I’ve just pushed changes based on my recent work in NLP. I haven’t had time to thoroughly test whether they’ve broken any of the lessons, so apologies in advance if you find anything not working. Please either let me know here of problems, or if you know how to fix them feel free to send a PR (and let us know here that you’ve fixed it).
One key change is that metrics now take pytorch tensors/variables, not numpy arrays. The reason is that (to my surprise!) calculating accuracy was taking a significant percentage of training time. Moving it from numpy to pytorch as fixed that problem.
The other key changes are around the NLP modules. They are designed to continue to work much the same way as before, but there have been internal changes. (FYI, you’ll see significant overlap between fastai.nlp and fastai.text. fastai.nlp is the old module that’s designed to work with torchtext. fastai.text is a new module designed to replace torchtext. You should stick with fastai.nlp since the new module isn’t documented, unless you’re interested in getting involved in development of this module.)
I’m wanting to work with the new code in the fastai.text namespace as it seems more friendly for both multi-class and multi-label problems.
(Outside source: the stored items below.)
-- ==== Sys2Proof/Machine/State.lean ====
section
/-! DEFINITION. Machine/State.lean: the architectural state of one CORE instance (`10_state.md` R20) as
plain data, the instance's parameters, the host and platform side of the window, the reasons a step can
stop, and the state after reset (R40). Scratch (R37) is not here: "A model omits the scratch entirely and
evaluates the pure functions." -/

namespace Sys2Proof.Machine

/-- R23: the four values of `STATE`. -/
inductive SeqState where
  /-- 0: no result held. -/
  | idle
  /-- 1: a command has been accepted and its completion step has not happened yet. -/
  | busy
  /-- 2: the last command ended with `Ok`. -/
  | done
  /-- 3: the last command ended with `Fail`. -/
  | error
  deriving DecidableEq, Repr

/-- R7: the three failure kinds. -/
inductive Err where
  | algorithmUnavailable
  | invalidKey
  | preconditionViolation
  deriving DecidableEq, Repr

/-- R24: the four values of the field `ERR`. -/
inductive ErrField where
  /-- 0: no error. -/
  | noError
  /-- 1 to 3: the kind of the failure that ended the last command. -/
  | kind (e : Err)
  deriving DecidableEq, Repr

/-- R7, R260: the outcome of a command's evaluation. -/
inductive CmdOutcome where
  | ok (b : List Byte)
  | fail (e : Err)
  deriving DecidableEq, Repr

/-- The faults of the machine: none. R260 and `93_implementation_defined.md` say that CORE has no hang, no
trap and no undefined result ("Nothing in CORE is `stuck`"); the three errors of `60_exceptions.md` are
next states with `STATE = ERROR`, not faults of the model. No constructor, so no step can stop with one:
safe. -/
inductive Fault where
  deriving DecidableEq, Repr

/-- Why the model has no step. -/
inductive Refusal where
  /-- Raised by `exec` alone, for an instruction that has no meaning yet; no arm does. Safe. -/
  | notModelled (mnemonic : String)
  /-- R63, U10: raised by `step` when the host presents an access of a width other than 4 bytes, which
  "a model refuses". Safe: the run stops there. -/
  | accessWidth (bytes : Nat)
  /-- R63, U10: raised by `step` when the host presents an access at an offset that is no multiple of 4.
  Safe, as above. -/
  | misalignedAccess (off : Nat)
  /-- R303, U11: raised by `step` when the host presents an access outside the 128-byte window, which does
  not reach this instance. Safe, as above. -/
  | outsideWindow (off : Nat)
  deriving DecidableEq, Repr

/-- R20: the state of one CORE instance, field for field, then the parameters it was built with (R5), then
the model's own fields: the host's side of the window, the reset input and what stands for time. -/
structure State where
  /-- `PW` (R29): the password. -/
  pw : Text
  /-- `USER` (R29): the username. -/
  user : Text
  /-- `DOM` (R29): the domain. -/
  dom : Text
  /-- `USER_V` (R29): a username is present. -/
  userV : Bool
  /-- `DOM_V` (R29): a domain is present. -/
  domV : Bool
  /-- `DATA` (R31). -/
  data : List Byte
  /-- `CH` (R32). -/
  ch : List Byte
  /-- `OVF_PW` (R30). -/
  ovfPw : Bool
  /-- `OVF_USER` (R30). -/
  ovfUser : Bool
  /-- `OVF_DOM` (R30). -/
  ovfDom : Bool
  /-- `OVF_DATA` (R30). -/
  ovfData : Bool
  /-- `OVF_CH` (R30). -/
  ovfCh : Bool
  /-- `OFFSET` (R28). -/
  offset : BitVec 16
  /-- `CMD` (R26). -/
  cmd : Word
  /-- `STATE` (R23). -/
  state : SeqState
  /-- `ERR` (R24). -/
  err : ErrField
  /-- `OUT` (R25), `OUT[0]` to `OUT[23]`. -/
  out : Bytes 24
  /-- `OUTLEN` (R25). -/
  outlen : BitVec 5
  /-- `IE` (R27). -/
  ie : Bool
  /-- R5, R39: the parameters of this instance, changed by no step. -/
  params : Config.Params
  /-- The model's own: the accesses the host has yet to have accepted, the next one first. -/
  pending : List BusAccess
  /-- The model's own: the words the host's reads have returned, in order. -/
  replies : List Word
  /-- The model's own: the level of the reset input at each coming step, the next one first; low after
  the last one. -/
  resetIn : List Bool
  /-- The model's own: how many steps the running command still takes before its completion step (R306). -/
  delay : Nat
  /-- The model's own: how many free values have been drawn so far. -/
  draw : Nat
  deriving DecidableEq, Repr

/-- R40, R290: the state right after reset, with the parameters of this hardware (R5), a host that has
issued nothing yet and a reset input that stays low. -/
def State.reset : State where
  pw := []
  user := []
  dom := []
  userV := false
  domV := false
  data := []
  ch := []
  ovfPw := false
  ovfUser := false
  ovfDom := false
  ovfData := false
  ovfCh := false
  offset := 0
  cmd := 0
  state := .idle
  err := .noError
  out := Vector.replicate 24 0
  outlen := 0
  ie := false
  params := Config.thisHardware
  pending := []
  replies := []
  resetIn := []
  delay := 0
  draw := 0

end Sys2Proof.Machine

namespace Sys2Proof

/-- R306, U14: the finite, unspecified time from an accepted write of `CMD` to the completion step, counted
in steps of the model. It may depend on everything there is when the write is accepted and on the word
written; the state's draw counter makes it free anew for every command. A free value, assumption 3. -/
opaque Config.latency : Machine.State → Word → Nat

/-- R290, U15: whether the platform cancels the access that was being held when reset arrived (true), or
lets it be performed against the reset state (false). A free value of the state, assumption 4. -/
opaque Config.resetCancelsHeld : Machine.State → Bool

end Sys2Proof
end

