-- ==== Sys2Proof/Certificates/Slice0/Obligations.lean ====
section
/-! DEFINITION. Certificates/Slice0/Obligations.lean: the statements for the provers, one `def` each; what
each rests on is in OBLIGATIONS.json. The fields `pending`, `replies`, `resetIn`, `delay` and `draw` are the
model's own (assumptions 3 to 6); `params` are the instance's parameters (assumption 7). -/

open Sys2Proof Sys2Proof.Machine

/-! ### Encoding -/

/-- R95, R61: the eleven command words and an access of each direction, written out, decode to the
instructions they stand for. A sanity statement about fixed words. -/
def Obligations.WrittenWordsDecode : Prop :=
  decode (.cmdw 0x00000001) = .ok .keyexp ∧ decode (.cmdw 0x00000002) = .ok .desenc
    ∧ decode (.cmdw 0x00000003) = .ok .p16 ∧ decode (.cmdw 0x00000004) = .ok .p24pw
    ∧ decode (.cmdw 0x00000005) = .ok .p24p21 ∧ decode (.cmdw 0x00000006) = .ok .md4
    ∧ decode (.cmdw 0x00000017) = .ok .responseLanman ∧ decode (.cmdw 0x00000027) = .ok .responseNtlm1
    ∧ decode (.cmdw 0x00000037) = .ok .responseNtlm2 ∧ decode (.cmdw 0x00000047) = .ok .responseMd4Raw
    ∧ decode (.cmdw 0x00000008) = .ok .avail
    ∧ decode (.bus ⟨.write, 4, 0x10, 0xABCD1234⟩) = .ok (.wrPwPush 0xABCD1234)
    ∧ decode (.bus ⟨.read, 4, 0x54, 0⟩) = .ok .rdOut5
    ∧ decode (.bus ⟨.write, 4, 0x7C, 1⟩) = .ok (.wrNoEffect 0x7C 1)
    ∧ decode (.bus ⟨.read, 4, 0x10, 0⟩) = .ok (.rdReadsZero 0x10)

/-- R90, R95, R61, R64, R99: decoding an encoded well-formed instruction gives it back, whatever its
operands: no bit of an encoding is dropped. -/
def Obligations.DecodeAfterEncode : Prop :=
  ∀ i : Instr, i.wellFormed = true → decode (encode i) = .ok i

/-- R95, R61, R64: what the decoder accepts is a well-formed instruction whose encoding is what was
decoded (for a read, whose word has no meaning, with that word zero): no two encodings of one kind stand
for one instruction. -/
def Obligations.EncodeAfterDecode : Prop :=
  ∀ (e : Encoded) (i : Instr), decode e = .ok i →
    (∀ a, e = .bus a → a.dir = .read → a.value = 0) → i.wellFormed = true ∧ encode i = e

/-- R95, R97: the decoder refuses exactly the words of the four cases of R97, read by their fields. -/
def Obligations.IllegalWordsByField : Prop :=
  ∀ w : Word, (∃ e, decodeCommand w = .error e) ↔
    (w.extractLsb' 7 25 ≠ 0
      ∨ (w.extractLsb' 0 4).toNat ∈ [0, 9, 10, 11, 12, 13, 14, 15]
      ∨ ((w.extractLsb' 0 4).toNat = 7 ∧ (w.extractLsb' 4 3).toNat ∈ [0, 5, 6, 7])
      ∨ ((w.extractLsb' 0 4).toNat ∈ [1, 2, 3, 4, 5, 6, 8] ∧ w.extractLsb' 4 3 ≠ 0))

/-- R97: every word but the eleven is illegal, which are the words of the rule's four cases; an illegal word
is accepted by `WR CMD` like any other, and its completion step is the error entry with
`PreconditionViolation`, everything else unchanged: never another command, never a no-operation. -/
def Obligations.IllegalWordCompletesWithPreconditionViolation : Prop :=
  ∀ (s : State) (w : Word),
    (w ∉ ([0x00000001, 0x00000002, 0x00000003, 0x00000004, 0x00000005, 0x00000006, 0x00000017,
          0x00000027, 0x00000037, 0x00000047, 0x00000008] : List Word) ↔
      (w.extractLsb' 7 25 ≠ 0
        ∨ (w.extractLsb' 0 4).toNat ∈ [0, 9, 10, 11, 12, 13, 14, 15]
        ∨ ((w.extractLsb' 0 4).toNat = 7 ∧ (w.extractLsb' 4 3).toNat ∈ [0, 5, 6, 7])
        ∨ ((w.extractLsb' 0 4).toNat ∈ [1, 2, 3, 4, 5, 6, 8] ∧ w.extractLsb' 4 3 ≠ 0)))
    ∧ (w ∉ ([0x00000001, 0x00000002, 0x00000003, 0x00000004, 0x00000005, 0x00000006, 0x00000017,
          0x00000027, 0x00000037, 0x00000047, 0x00000008] : List Word) →
      (s.state ≠ .busy → ∃ d, exec (.wrCmd w) s = .next
        { s with cmd := w, out := zeros 24, outlen := 0, err := .noError, state := .busy,
                 delay := d, draw := s.draw + 1 })
      ∧ (s.state = .busy → s.delay = 0 → s.resetIn.head? ≠ some true → s.cmd = w →
        step s = .next
          { s with out := zeros 24, outlen := 0, err := .kind .preconditionViolation, state := .error,
                   resetIn := s.resetIn.tail }))
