-- ==== Sys2Proof/Laws/Encoders.lean ====
section
/-! SUPPORT. Laws/Encoders.lean: what `UPCASE` and `NARROW` (R171, R172) do, each said once, so that no
later proof unfolds them or looks at a free value. -/

namespace Sys2Proof.Machine

/-- R171: mapping the letters takes no unit into or out of the ASCII range. -/
@[simp] theorem isAscii_asciiUpper (c : CodeUnit) : isAscii (asciiUpper c) = isAscii c := by
  unfold asciiUpper
  split
  · have both : c - 0x0020 < 0x0080 ∧ c < 0x0080 := by constructor <;> bv_omega
    exact decide_eq_decide.mpr ⟨fun _ => both.2, fun _ => both.1⟩
  · rfl

/-- R171: a mapped letter is no lower-case letter. -/
@[simp] theorem asciiUpper_idem (c : CodeUnit) : asciiUpper (asciiUpper c) = asciiUpper c := by
  by_cases lower : 0x0061 ≤ c ∧ c ≤ 0x007A
  · have done : ¬(0x0061 ≤ c - 0x0020 ∧ c - 0x0020 ≤ 0x007A) := by bv_omega
    simp only [asciiUpper, lower, and_self, if_true, done, if_false]
  · simp only [asciiUpper, lower, if_false]

@[simp] theorem map_asciiUpper_idem (t : Text) : (t.map asciiUpper).map asciiUpper = t.map asciiUpper := by
  simp [Function.comp_def]

/-- R171: mapping the letters keeps whether a text is of ASCII units. -/
theorem all_isAscii_map_asciiUpper (t : Text) : (t.map asciiUpper).all isAscii = t.all isAscii := by
  simp [List.all_map, Function.comp_def]

@[simp] theorem fillOpenUnits_length (u free : Text) : (fillOpenUnits u free).length = u.length := by
  induction u generalizing free with
  | nil => rfl
  | cons x u ih => simp only [fillOpenUnits, List.length_cons, ih]

/-- Where there is no open unit, none is filled. -/
theorem fillOpenUnits_of_ascii {u : Text} (free : Text) (ascii : u.all isAscii = true) :
    fillOpenUnits u free = u := by
  induction u generalizing free with
  | nil => rfl
  | cons x u ih =>
    simp only [List.all_cons, Bool.and_eq_true] at ascii
    simp only [fillOpenUnits, ascii.1, if_true, ih _ ascii.2]

/-- An ASCII unit stays. -/
theorem fillOpenUnits_getD_of_ascii (u free : Text) (i : Nat) (ascii : isAscii (u.getD i 0) = true) :
    (fillOpenUnits u free).getD i 0 = u.getD i 0 := by
  induction u generalizing free i with
  | nil => rfl
  | cons x u ih =>
    cases i with
    | zero =>
      have here : isAscii x = true := ascii
      simp only [fillOpenUnits, here, if_true, List.getD_cons_zero]
    | succ i => exact ih free.tail i ascii

/-- What is filled holds no lower-case letter, if the text held none. -/
theorem map_asciiUpper_fillOpenUnits {u : Text} (free : Text) (mapped : u.map asciiUpper = u) :
    (fillOpenUnits u free).map asciiUpper = fillOpenUnits u free := by
  induction u generalizing free with
  | nil => rfl
  | cons x u ih =>
    obtain ⟨hx, hu⟩ := List.cons_eq_cons.mp mapped
    simp only [fillOpenUnits, List.map_cons, ih _ hu]
    split
    · rw [hx]
    · rw [asciiUpper_idem]

/-- R168: the proposal sees a text only through the mapping of its ASCII letters. -/
theorem upcaseProposal_congr {t t' : Text} (same : t.map asciiUpper = t'.map asciiUpper) :
    upcaseProposal t = upcaseProposal t' := by simp only [upcaseProposal, same]

/-- R168: so does `UPCASE`. -/
theorem upcase_congr {t t' : Text} (same : t.map asciiUpper = t'.map asciiUpper) : upcase t = upcase t' := by
  simp only [upcase, upcaseProposal_congr same, same]

/-- Everything `UPCASE` can do: take the proposal, which is upper-cased already, or map the ASCII letters. -/
theorem upcase_cases (t : Text) :
    (upcaseProposal (upcaseProposal t) = upcaseProposal t ∧ upcase t = upcaseProposal t)
      ∨ (upcaseProposal (upcaseProposal t) ≠ upcaseProposal t ∧ upcase t = t.map asciiUpper) := by
  by_cases settled : upcaseProposal (upcaseProposal t) = upcaseProposal t
  · exact .inl ⟨settled, if_pos settled⟩
  · exact .inr ⟨settled, if_neg settled⟩

/-- R171, the law. -/
theorem upcase_of_ascii {t : Text} (ascii : t.all isAscii = true) : upcase t = t.map asciiUpper := by
  have proposal : upcaseProposal t = t.map asciiUpper :=
    fillOpenUnits_of_ascii _ ((all_isAscii_map_asciiUpper t).trans ascii)
  rcases upcase_cases t with ⟨-, taken⟩ | ⟨-, taken⟩
  · exact taken.trans proposal
  · exact taken

/-- R172, the law. -/
theorem narrow_of_ascii {c : CodeUnit} (ascii : isAscii c = true) : narrow c = c.extractLsb' 0 8 := by
  simp only [narrow, ascii, if_true]

end Sys2Proof.Machine
end

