/-- Settles O7: the evaluation decides between delivery and the error entry. -/
theorem keyexpResultOrError : Obligations.KeyexpResultOrError := by
  intro s busy
  have completed : exec .keyexp s = .next (s.finish (evalKeyexp s)) := exec_of_command rfl busy
  refine ⟨fun noOverflow inside => ?delivered, fun violation => ?failed⟩
  case delivered =>
    rw [completed, evalKeyexp_of_slice noOverflow inside, State.finish, State.deliver,
      fit_toList_append 8 16, Vector.length_toList]
    rfl
  case failed =>
    rw [completed, evalKeyexp_of_violation violation, State.finish, State.errorEntry]

end Sys2Proof.Machine
end

section
/-! DES (`41_des_ecb.md`): the laws of the table selection of R132, the bits of a key that the schedule of R138
reads, and what `DESENC` evaluates to (R145). -/

namespace Sys2Proof.Machine

/-! ### The table selection -/

/-- R132: a selection depends on the bits that its table names. -/
theorem select_congr {n : Nat} {x y : BitVec n} (m : Nat) {table : List Nat}
    (same : ∀ p ∈ table, x.getMsbD (p - 1) = y.getMsbD (p - 1)) : select m table x = select m table y := by
  rw [select, select, List.map_congr_left same]

/-- R132: a selection of a selection is the selection by the outer table read through the inner one. -/
theorem select_select {n k m : Nat} {inner outer : List Nat} (hk : inner.length = k) (hm : outer.length = m)
    (inside : ∀ p ∈ outer, p - 1 < k) (x : BitVec n) :
    select m outer (select k inner x) = select m (outer.map fun p => inner.getD (p - 1) 0) x := by
  apply BitVec.eq_of_getMsbD_eq
  intro i hi
  have named : outer[i]'(by omega) - 1 < k := inside _ (List.getElem_mem _)
  rw [select_getMsbD _ _ _ hm i hi, select_getMsbD _ _ _ hk _ named,
    select_getMsbD _ _ _ (by rw [List.length_map, hm]) i hi, List.getElem_map, List.getD_eq_getElem]

/-- R132: the table `1, 2, ..., n` selects the operand itself. -/
theorem select_range' {n : Nat} (x : BitVec n) : select n (List.range' 1 n) x = x := by
  apply BitVec.eq_of_getMsbD_eq
  intro i hi
  rw [select_getMsbD _ _ _ List.length_range' i hi, List.getElem_range', one_mul, Nat.add_sub_cancel_left]

/-- R134: two tables undo each other where the outer one reads `1, 2, ..., n` out of the inner one. -/
theorem select_undoes {n : Nat} {inner outer : List Nat} (hn : inner.length = n) (inside : ∀ p ∈ outer, p - 1 < n)
    (undone : (outer.map fun p => inner.getD (p - 1) 0) = List.range' 1 n) (x : BitVec n) :
    select n outer (select n inner x) = x := by
  have hm : outer.length = n := by simpa using congrArg List.length undone
  rw [select_select hn hm inside, undone, select_range']

/-! ### The key -/

/-- R131: DES bit `8j + t + 1` of eight bytes is bit `7 - t` of byte `j`; each byte after `j` starts beyond it. -/
theorem bitsOfBytes_getMsbD (b : Bytes 8) (j : Fin 8) {t : Nat} (ht : t < 8) :
    (bitsOfBytes b).getMsbD (8 * j + t) = b[j].getLsbD (7 - t) := by
  have first (c : Byte) : c.getMsbD t = c.getLsbD (7 - t) := by simp [BitVec.getMsbD, ht]
  rw [← first, bitsOfBytes]
  simp only [BitVec.getMsbD_append]
  fin_cases j <;> simp (disch := omega) [if_neg]

/-- R139: bytes that agree but for their lowest bits have the other bits in common. -/
theorem getLsbD_eq_of_ushiftRight_eq {a b : Byte} (same : a >>> 1 = b >>> 1) {n : Nat} (upper : 0 < n) :
    a.getLsbD n = b.getLsbD n := by
  have shifted := congrArg (BitVec.getLsbD · (n - 1)) same
  simpa [BitVec.getLsbD_ushiftRight, Nat.add_sub_cancel' upper] using shifted
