/-- Settles O27: alone or in any order, each request gets what R51 gives it. -/
theorem orderOfRequestsDoesNotMatter : Obligations.OrderOfRequestsDoesNotMatter := by
  refine ⟨answer, fun q => ?_, fun qs qs' hperm => ⟨_, _, run_of_reset qs, run_of_reset qs', ?_, ?_⟩⟩
  · exact stepRefinesRequestPseudocode { State.reset with requests := [q] } q [] rfl
  · exact zip_map_answer qs
  · simp only [zip_map_answer]
    exact hperm.map _

end Sys2Proof.Machine
end

section
/-!
PROOFS. Values the spec fixes: the worked requests (spec/30_encoding.md), the usage codes and the KDF's modifiers
(spec/43_kdf.md).
-/

namespace Sys2Proof.Machine

/-! ## The worked requests (R52) -/

/-- Settles O4: the control word is a constant, and each argument stands on its port. -/
theorem workedRequestEncodings : Obligations.WorkedRequestEncodings := by
  have haddpac : packCtl 1 true false false false false 47 0 = 0x02F09 := by decide
  have hkdf : packCtl 3 false false false false false 0 9 = 0x24003 := by decide
  refine ⟨fun ptr kHi kLo modifier => ?_, fun ikeyHi ikeyLo dataHi dataLo => ?_⟩
  · rw [encode, haddpac]
  · rw [encode, hkdf]

/-! ## Usage codes and modifiers (R82, R84) -/

/-- Settles O44: of two different indices the lesser has the lesser code. -/
theorem usageCodesAreEightDifferentOnes : Obligations.UsageCodesAreEightDifferentOnes := by
  intro C i j heq
  obtain hlt | rfl | hlt := lt_trichotomy i j
  · exact absurd heq (BitVec.ne_of_lt (C.usageCodes.rising i j hlt))
  · rfl
  · exact absurd heq.symm (BitVec.ne_of_lt (C.usageCodes.rising j i hlt))

/-- Bits 2:0 of the modifier are those of the usage code, and bit 5 is its bit 3. -/
theorem kdfModifier1_injective : Function.Injective kdfModifier1 := by
  intro u v heq
  have hbit (j : Nat) := congrArg (fun w : Word => w.getLsbD j) heq
  simp only [getLsbD_kdfModifier1] at hbit
  apply BitVec.eq_of_getLsbD_eq
  intro j hj
  obtain hlow | rfl : j < 3 ∨ j = 3 := by omega
  · simpa [hlow, show j ≠ 5 by omega] using hbit j
  · simpa using hbit 5

/-- Bit 4 is clear in every first modifier. -/
theorem getLsbD_kdfModifier1_four (usage : Nibble) : (kdfModifier1 usage).getLsbD 4 = false := by
  rw [getLsbD_kdfModifier1]
  rfl

/-- Bit 4, which is all that the second modifier adds, carries nothing of the usage code. -/
theorem kdfModifier2_injective : Function.Injective kdfModifier2 := by
  intro u v heq
  apply kdfModifier1_injective
  apply BitVec.eq_of_getLsbD_eq
  intro j _
  obtain rfl | hne := eq_or_ne j 4
  · rw [getLsbD_kdfModifier1_four, getLsbD_kdfModifier1_four]
  · have hbit := congrArg (fun w : Word => w.getLsbD j) heq
    simpa only [getLsbD_kdfModifier2, hne, decide_false, Bool.or_false] using hbit

theorem kdfModifier1_ne_kdfModifier2 (u v : Nibble) : kdfModifier1 u ≠ kdfModifier2 v := by
  intro heq
  have hbit := getLsbD_kdfModifier2 v 4
  rw [← heq, getLsbD_kdfModifier1_four, getLsbD_kdfModifier1_four] at hbit
  cases hbit

/-- Settles O43: bit 4 tells the two kinds apart, the other bits tell the usage codes apart. -/
theorem kdfModifiersAreDistinct : Obligations.KdfModifiersAreDistinct :=
  ⟨kdfModifier1_injective, kdfModifier2_injective, kdfModifier1_ne_kdfModifier2⟩

end Sys2Proof.Machine
end

section
/-!
PROOFS. The tables and the linear layers (spec/40_block_primitives.md): the default tables' structure, which layers are
linear, and what the diffusion's rows say of the whole diffusion.
-/

namespace Sys2Proof.Machine

/-! ## The default tables (R54, R57, R61) -/

/-- Settles O30: both derived tables are evaluated. -/
theorem derivedInverseTablesAreThePrintedOnes : Obligations.DerivedInverseTablesAreThePrintedOnes := by
  unfold Obligations.DerivedInverseTablesAreThePrintedOnes
  decide

/-- Settles O32: the printed rows are compared with the block matrix bit by bit. -/
theorem diffusionRowsAreTheBlockMatrix : Obligations.DiffusionRowsAreTheBlockMatrix := by
  unfold Obligations.DiffusionRowsAreTheBlockMatrix
  decide +kernel

/-! ## The rows of the diffusion (R60, R125) -/

/-- A Word with one bit set selects the row of that bit. -/
theorem diffuse_bit (C : Config) (i : Fin 64) : diffuse C (bit (63 - i.val)) = C.mrow[i] := by
  apply BitVec.eq_of_getLsbD_eq
  intro j _
  have hselect (k : Fin 64) :
      ((bit (63 - i.val)).getLsbD (63 - k.val) && C.mrow[k].getLsbD j) = (C.mrow[i].getLsbD j && k == i) := by
    obtain rfl | hne := eq_or_ne k i
    · simp [-BitVec.getLsbD_eq_getElem, show 63 - k.val < 64 by omega]
    · have hplace : 63 - k.val ≠ 63 - i.val := fun h => hne (Fin.ext (by omega))
      simp [-BitVec.getLsbD_eq_getElem, hne, hplace]
  rw [getLsbD_diffuse]
  simp only [hselect]
  cases C.mrow[i].getLsbD j with
  | false => simp
  | true =>
    have hcount : (List.finRange 64).count i = 1 :=
      List.count_eq_one_of_mem (List.nodup_finRange 64) (List.mem_finRange i)
    simp only [Bool.true_and]
    rw [← List.count, hcount]
    rfl

/-- By linearity the diffusion of a diffusion is the fold of the rows' diffusions. -/
theorem diffuse_involutive_of_rows {C : Config} (h : ∀ i : Fin 64, diffuse C C.mrow[i] = bit (63 - i.val)) :
    Function.Involutive (diffuse C) := by
  intro x
  have hfold := linear_diffuse_fold (diffuse_xor C) (fun i => C.mrow[i]) x (List.finRange 64) 0
  rw [diffuse_zero] at hfold
  simp only [h, unit_fold_eq] at hfold
  exact hfold

/-- Settles O31: the rows are the images of the one-bit Words, and these generate every Word. -/
theorem diffusionCheckOnRowsSuffices : Obligations.DiffusionCheckOnRowsSuffices := by
  intro C
  simp only [← bit_eq_twoPow]
  exact ⟨diffuse_involutive_of_rows, fun h i => by rw [← diffuse_bit, h]⟩

/-! ## Linear layers (R65) -/

/-- Linearity over XOR, as R65 uses the word. -/
def XorLinear (f : Word → Word) : Prop := ∀ x y : Word, f (x ^^^ y) = f x ^^^ f y

theorem XorLinear.map_zero {f : Word → Word} (hf : XorLinear f) : f 0 = 0 := by
  have h := hf 0 0
  rwa [BitVec.xor_self, BitVec.xor_self] at h

theorem XorLinear.comp {f g : Word → Word} (hf : XorLinear f) (hg : XorLinear g) : XorLinear fun x => f (g x) :=
  fun x y => (congrArg f (hg x y)).trans (hf _ _)

theorem diffuse_xorLinear (C : Config) : XorLinear (diffuse C) := diffuse_xor C

theorem permute_xorLinear (C : Config) : XorLinear (permute C) :=
  fun x y => eq_of_nib_eq fun n => by simp only [nib_xor, nib_permute]

theorem unpermute_xorLinear (C : Config) : XorLinear (unpermute C) :=
  fun x y => eq_of_nib_eq fun n => by simp only [nib_xor, nib_unpermute]

theorem mix_xorLinear (C : Config) : XorLinear (mix C) := (permute_xorLinear C).comp (diffuse_xorLinear C)

theorem unmix_xorLinear (C : Config) : XorLinear (unmix C) := (diffuse_xorLinear C).comp (unpermute_xorLinear C)
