-- ==== Sys2Proof/Word.lean ====
section
/-! DEFINITION. The plainest types of the model: a byte, a list of bytes, and a sparse map held as plain data.
A `Sparse α` lists (key, value) pairs with strictly rising keys and no value equal to what an unlisted key
reads as; `Machine/Sparse.lean` reads and writes it, and `Laws/Sparse.lean` proves that every write keeps that form. -/

namespace Sys2Proof

/-- One byte (R35: every multi-byte value is little-endian bytes). -/
abbrev Byte := BitVec 8

/-- A byte string on a wire or in a DOMAIN object. -/
abbrev Bytes := List Byte

/-- A map from Nat to α in canonical form: rising keys, default values left out. -/
abbrev Sparse (α : Type) := List (Nat × α)

end Sys2Proof
end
In the .nlp namespace there exists a helper method to build the DataLoaders that was heavily dependenent on torchtext. In the .text namepace, there exists just a constructor that accepts the dataloaders as arguments. My question is:
What should these datasets/dataloaders look like and is there a recommended way to build them?
(attached is what I did for the toxic comp. using the nlp namespace; any feedback and what is good, bad, or could be improved would be appreciated in addition to how to translate these to something that will work with the text namespace).
I’m also going to submit a PR for a def text_labels_from_dataframes() once I get things working as is (I still find working with dataframes so much more pleasant and flexible than the reading files approach).